▼

-- ==== Sys2Proof/Machine/LoopEngine.lean ====
section
/-! DEFINITION. The loop engine: slot modes, the per-sample law, injection, capture and supervision (12_loop_engine.md). -/

namespace Sys2Proof.Machine

open Sys2Proof

/-- Code of a slot mode (Table: Slot modes). -/
def modeCode : SlotMode → Nat
  | .off => 0
  | .manual => 1
  | .auto => 2
  | .scheduled => 3
  | .track => 4
  | .fault => 5

/-- A mode that runs the law (R362). -/
def lawMode : SlotMode → Bool
  | .auto => true
  | .scheduled => true
  | .track => true
  | _ => false

/-- Replaces a slot. -/
def State.setSlot (s : State) (n : Fin 4) (x : Slot) : State := { s with le := { s.le with slots := s.le.slots.set n x } }

/-! ## Mode commands (R367) -/

/-- Whether Table: Slot modes lists a command for a mode. -/
def commandListed (from_ to_ : SlotMode) (service : Bool) : Bool :=
  match to_, from_ with
  | .off, _ => true
  | .manual, .off => true
  | .manual, .auto => true
  | .manual, .scheduled => true
  | .manual, .fault => true
  | .auto, .manual => true
  | .scheduled, .manual => !service
  | .scheduled, .auto => !service
  | _, _ => false

/-- A mode command: listed for the slot's present mode it waits for the next sample instant, otherwise it is refused (R367). -/
def State.slotCommand (s : State) (n : Fin 4) (m : SlotMode) : State :=
  let x := s.le.slots[n]
  if !s.le.ok then s.flag leErr 5
  else if commandListed x.mode m (decide (s.le.phase = .service)) then s.setSlot n { x with commands := x.commands ++ [m] }
  else s.flag leErr 5

/-- SLOT_OFF (R367). -/
def execSlotOff (n : Fin 4) (s : State) : Answer := .next (s.slotCommand n .off)

/-- SLOT_MANUAL (R367, R368, R373, R378). -/
def execSlotManual (n : Fin 4) (s : State) : Answer := .next (s.slotCommand n .manual)

/-- SLOT_AUTO (R367, R368). -/
def execSlotAuto (n : Fin 4) (s : State) : Answer := .next (s.slotCommand n .auto)

/-- SLOT_SCHEDULED (R367–R370). -/
def execSlotScheduled (n : Fin 4) (s : State) : Answer := .next (s.slotCommand n .scheduled)

/-- The safe value of a slot: zero, and for slot 1 its last output (R367). -/
def safeValue (n : Fin 4) (out : Bfp) : Bfp := if n = 1 then out else bfp0

/-- A slot enters a mode: MANUAL takes the last outputs from a mode that runs the law, a mode that runs the law presets its integrator, and on
entry from OFF, MANUAL or FAULT its profile restarts from the measured value (R368). -/
def Slot.enter (x : Slot) (m : SlotMode) : Slot :=
  match m with
  | .manual => { x with mode := .manual, manual := if lawMode x.mode then x.laws.map (fun (w : Law) => w.out) else x.manual }
  | .auto => { x with mode := .auto, region := 0, preset := true, restart := x.restart || !lawMode x.mode }
  | .scheduled => { x with mode := .scheduled, preset := true, restart := x.restart || !lawMode x.mode }
  | m => { x with mode := m }

/-- A waiting command takes effect in the mode that the slot has by then; one that Table: Slot modes no longer lists is refused, which the
second component says (R367). -/
def Slot.obey (service : Bool) (x : Slot × Bool) (m : SlotMode) : Slot × Bool :=
  if commandListed x.1.mode m service then (x.1.enter m, x.2) else (x.1, true)

/-- At a sample instant every waiting commit and command takes effect, in order of arrival; a slot that Crown released goes on to AUTO once it has
run in MANUAL (R367, R371, R464). -/
def Slot.instant (x : Slot) (service : Bool) : Slot × Bool :=
  let x := { x with sets := x.commit.foldl (fun (v : Vector Tuning 4) (e : Fin 4 × Tuning) => v.set e.1 e.2) x.sets, commit := [] }
  if x.thenAuto ∧ x.mode = .manual ∧ x.commands = [] then (({ x with thenAuto := false } : Slot).enter .auto, false)
  else
    let r := x.commands.foldl (Slot.obey service) ({ x with commands := [] }, false)
    ({ r.1 with thenAuto := r.1.thenAuto && r.1.mode == SlotMode.manual }, r.2)

/-! ## Inputs (R359, R378) -/

/-- Lowest and highest reading of a channel in mV or mA (Table: Engine inputs). -/
def channelRange (c : Nat) : Int × Int :=
  if c = 0 then (0, 75000) else if c = 1 then (-20000, 140000) else if c = 2 then (0, 160000) else if c = 3 then (0, 60000)
  else if c = 4 then (-80000, 80000) else if c = 5 then (0, 15000) else (0, 200000)
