/-- BALANCING_SLOT (R392–R394): once the window has closed, the eligible cell of the slot's parity that lies farthest from the mean is connected to the shuttle. -/
def execBalancingSlot (odd : Bool) (s : State) : Answer :=
  let x := s.sap
  let turn : Bool := x.oddFirst == (x.slotsDone % 2 == 0)
  .next (if !x.awake ∨ x.check ∨ x.converting ∨ 7 ≤ x.slotsDone ∨ odd ≠ turn then s
  else
    let ks := (List.finRange 14).filter (fun k => decide (k.val % 2 = 0) == odd && x.cells[k].eligible && s.mayBalance k)
    let best := ks.foldl (fun (r : Option (Fin 14)) (k : Fin 14) => match r with
      | none => some k
      | some j => if (x.deviation x.baseline j).natAbs < (x.deviation x.baseline k).natAbs then some k else some j) none
    { s with sap := { x with slotsDone := x.slotsDone + 1, shuttle := match best with
      | some k => k.val + 1
      | none => 0 } })

/-! ## Classification (R396–R399) -/

/-- Taps 1–13 whose apparent voltage has moved by more than 200 mV between the windows (R396). -/
def openTaps (base now : List Nat) : List Nat :=
  (List.range 13).filterMap (fun i =>
    let a : Int := ((base.take (i + 1)).sum : Nat)
    let b : Int := ((now.take (i + 1)).sum : Nat)
    if 200 < (a - b).natAbs then some (i + 1) else none)

/-- The response of R398 to an open tap: each cell of the pair shows half the pair's reading from then on. -/
def State.openTapAt (s : State) (k : Nat) : State :=
  let half : Nat := ((s.sap.cells[k - 1]?.map (fun c => c.mv)).getD 0 + (s.sap.cells[k]?.map (fun c => c.mv)).getD 0) / 2
  let cells : Vector Cell 14 := Vector.ofFn (fun j =>
    if j.val + 1 = k ∨ j.val = k then { s.sap.cells[j] with mv := half, inPair := true, dis := true, eligible := false } else s.sap.cells[j])
  let s := ({ s with sap := { s.sap with openTap := k, cells := cells } }).setCeiling 52900
  (s.record 0x41 .fault false k []).record 0x42 .warning false k []

/-- The response of R398 ends, and the pair's cells show their own readings again. -/
def State.endOpenTap (s : State) (base : List Nat) : State :=
  let cells : Vector Cell 14 := Vector.ofFn (fun j =>
    if s.sap.cells[j].inPair then { s.sap.cells[j] with mv := base[j.val]?.getD 0, inPair := false, dis := s.sap.cells[j].swFail } else s.sap.cells[j])
  ({ s with sap := { s.sap with openTap := 0, cells := cells } }).setCeiling 53200

/-- An open tap that was not known: recorded only while LOCKED_OUT; the store's service ends for a second one, or where a cell lies
outside its absolute limits on Heartwood's ladder; otherwise the response of R398 (R398, R399, R404). -/
def State.foundTap (s : State) (k : Nat) (outsideAbs : Bool) : State :=
  let s := ({ s with sap := { s.sap with tapsFound := addNat s.sap.tapsFound k } }).flag sapErr 1
  if s.sap.state = .lockedOut then s.record 0x41 .fault false k []
  else if (s.sap.openTap ≠ 0 ∨ s.sap.state = .connected) ∧ outsideAbs then
    ((s.record 0x41 .fault false k []).report 2 0x5000).lockStore .tapOutside
  else if s.sap.openTap ≠ 0 then ((s.record 0x41 .fault false k []).report 1 0x6000).lockStore .secondTap
  else s.openTapAt k

/-- A genuine cell fault (R397). -/
def State.cellFault (s : State) (k : Fin 14) (mv : Nat) : State :=
  if s.sap.lockout = some .cellFault then s
  else
    let s := s.flag sapErr 2
    let s := s.record 0x43 .fault false (k.val + 1) (natLe 2 mv)
    (s.report 2 0x5000).lockStore .cellFault
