-- ==== Sys2Proof/Machine/Budget.lean ====
section
/-! DEFINITION. Crown's power budget: hints, evaluations, ageing, shares, caps, the thermal loop, ballast and the hold
(14_power_budget_thermal.md). -/

namespace Sys2Proof.Machine

open Sys2Proof

/-! ## Hints (R413) -/

/-- HINT (R216, R413): it is checked and completes with OK, and Crown holds it until its window ends; a demand above the share takes away
the charge loop's headroom. -/
def execHint (q : Fin 64) (s : State) : Answer :=
  .next (match s.front q 5 with
  | none => s
  | some d =>
    match firstInvalid (hintChecks d.desc) with
    | some off => s.complete q (invalidAt off)
    | none =>
      let p := dfield d.desc 2 1
      let start := s.clk.us + dfield d.desc 12 4
      let h : Hint :=
        { pref := if h : p < 8 then some ⟨p, h⟩ else none, demand := dfield d.desc 8 4, from_ := start
          until_ := start + dfield d.desc 16 4, dies := BitVec.ofNat 4 (dfield d.desc 20 1), active := false }
      (({ s with hq := { s.hq with hints := s.hq.hints ++ [h] } }).newEnergy).complete q (plain 0))

/-- HINT_WINDOW_START (R411, R413). -/
def execHintWindowStart (i : Nat) (s : State) : Answer :=
  .next (match s.hq.hints[i]? with
  | some h => ({ s with hq := { s.hq with hints := s.hq.hints.set i { h with active := true } } }).evaluate
  | none => s)

/-- HINT_WINDOW_END (R411, R413). -/
def execHintWindowEnd (i : Nat) (s : State) : Answer :=
  .next (if (s.hq.hints[i]?).isSome then (({ s with hq := { s.hq with hints := s.hq.hints.eraseIdx i } }).newEnergy).evaluate else s)

/-! ## Evaluation (R410–R412, R586) -/

/-- What an evaluation measures: die power and busy fractions, demand, and the currents and voltages of the rails (R355, R412). -/
def State.measure (s : State) (m : PowerMeasure) : State :=
  { s with
    budget := { s.budget with
      pdie := Vector.ofFn (fun d => m.pdie[d.val]?.getD 0), demPeak := m.demPeak, demMean := m.demMean
      busy := Vector.ofFn (fun d => m.busy[d.val]?.getD 0) }
    power := { s.power with rails := Vector.ofFn (fun r =>
      { s.power.rails[r] with current := m.amps[r.val]?.getD 0, vout := m.volts[r.val]?.getD 0 }) } }

/-- OP_EVALUATION (R209, R339, R347, R408, R410–R412, R415, R416, R424–R426, R586). -/
def execOpEvaluation (m : PowerMeasure) (s : State) : Answer :=
  .next (if s.crown.running then (s.measure m).evaluate else s)

/-- IDLE_DIE_TIMEOUT (R410): 10 ms after a die's last launch has ended, it no longer keeps its point. -/
def execIdleDieTimeout (d : Fin 4) (s : State) : Answer :=
  .next (if s.hq.launches.any (fun l => l.onDie d) then s
  else ({ s with budget := { s.budget with lingering := s.budget.lingering.set d false } }).evaluate)

/-! ## Ageing (R414, R415) -/

/-- AGEING_MARGIN_REPORT (R414): the lowest margin of the period, in 1/1000, is kept for the die. -/
def execAgeingMarginReport (d : Fin 4) (_region : Fin 5) (permille : Int) (s : State) : Answer :=
  let low := match s.budget.margin[d] with
    | some m => min m permille
    | none => permille
  .next { s with budget := { s.budget with margin := s.budget.margin.set d (some low) } }

/-- Delta of a trim in mV, from the lowest margin in 1/1000 and the trims in a row above 8 %, this one among them (R414). -/
def trimDelta (m : Int) (above : Nat) : Int :=
  if m < 20 then 10 else if m ≤ 40 then 5 else if 7 ≤ above then -5 else 0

▲

Above this task is a listing. Restate, word for word and with nothing added, the lines from the one with "else if (s.sap.openTap" through the one with "def execHint (q".

  else if (s.sap.openTap ≠ 0 ∨ s.sap.state = .connected) ∧ outsideAbs then
    ((s.record 0x41 .fault false k []).report 2 0x5000).lockStore .tapOutside
  else if s.sap.openTap ≠ 0 then ((s.record 0x41 .fault false k []).report 1 0x6000).lockStore .secondTap
  else s.openTapAt k

/-- A genuine cell fault (R397). -/
def State.cellFault (s : State) (k : Fin 14) (mv : Nat) : State :=
  if s.sap.lockout = some .cellFault then s
  else
    let s := s.flag sapErr 2
    let s := s.record 0x43 .fault false (k.val + 1) (natLe 2 mv)
    (s.report 2 0x5000).lockStore .cellFault
-- ==== Sys2Proof/Machine/Budget.lean ====
section
/-! DEFINITION. Crown's power budget: hints, evaluations, ageing, shares, caps, the thermal loop, ballast and the hold
(14_power_budget_thermal.md). -/

namespace Sys2Proof.Machine

open Sys2Proof

/-! ## Hints (R413) -/

/-- HINT (R216, R413): it is checked and completes with OK, and Crown holds it until its window ends; a demand above the share takes away
the charge loop's headroom. -/
def execHint (q : Fin 64) (s : State) : Answer :=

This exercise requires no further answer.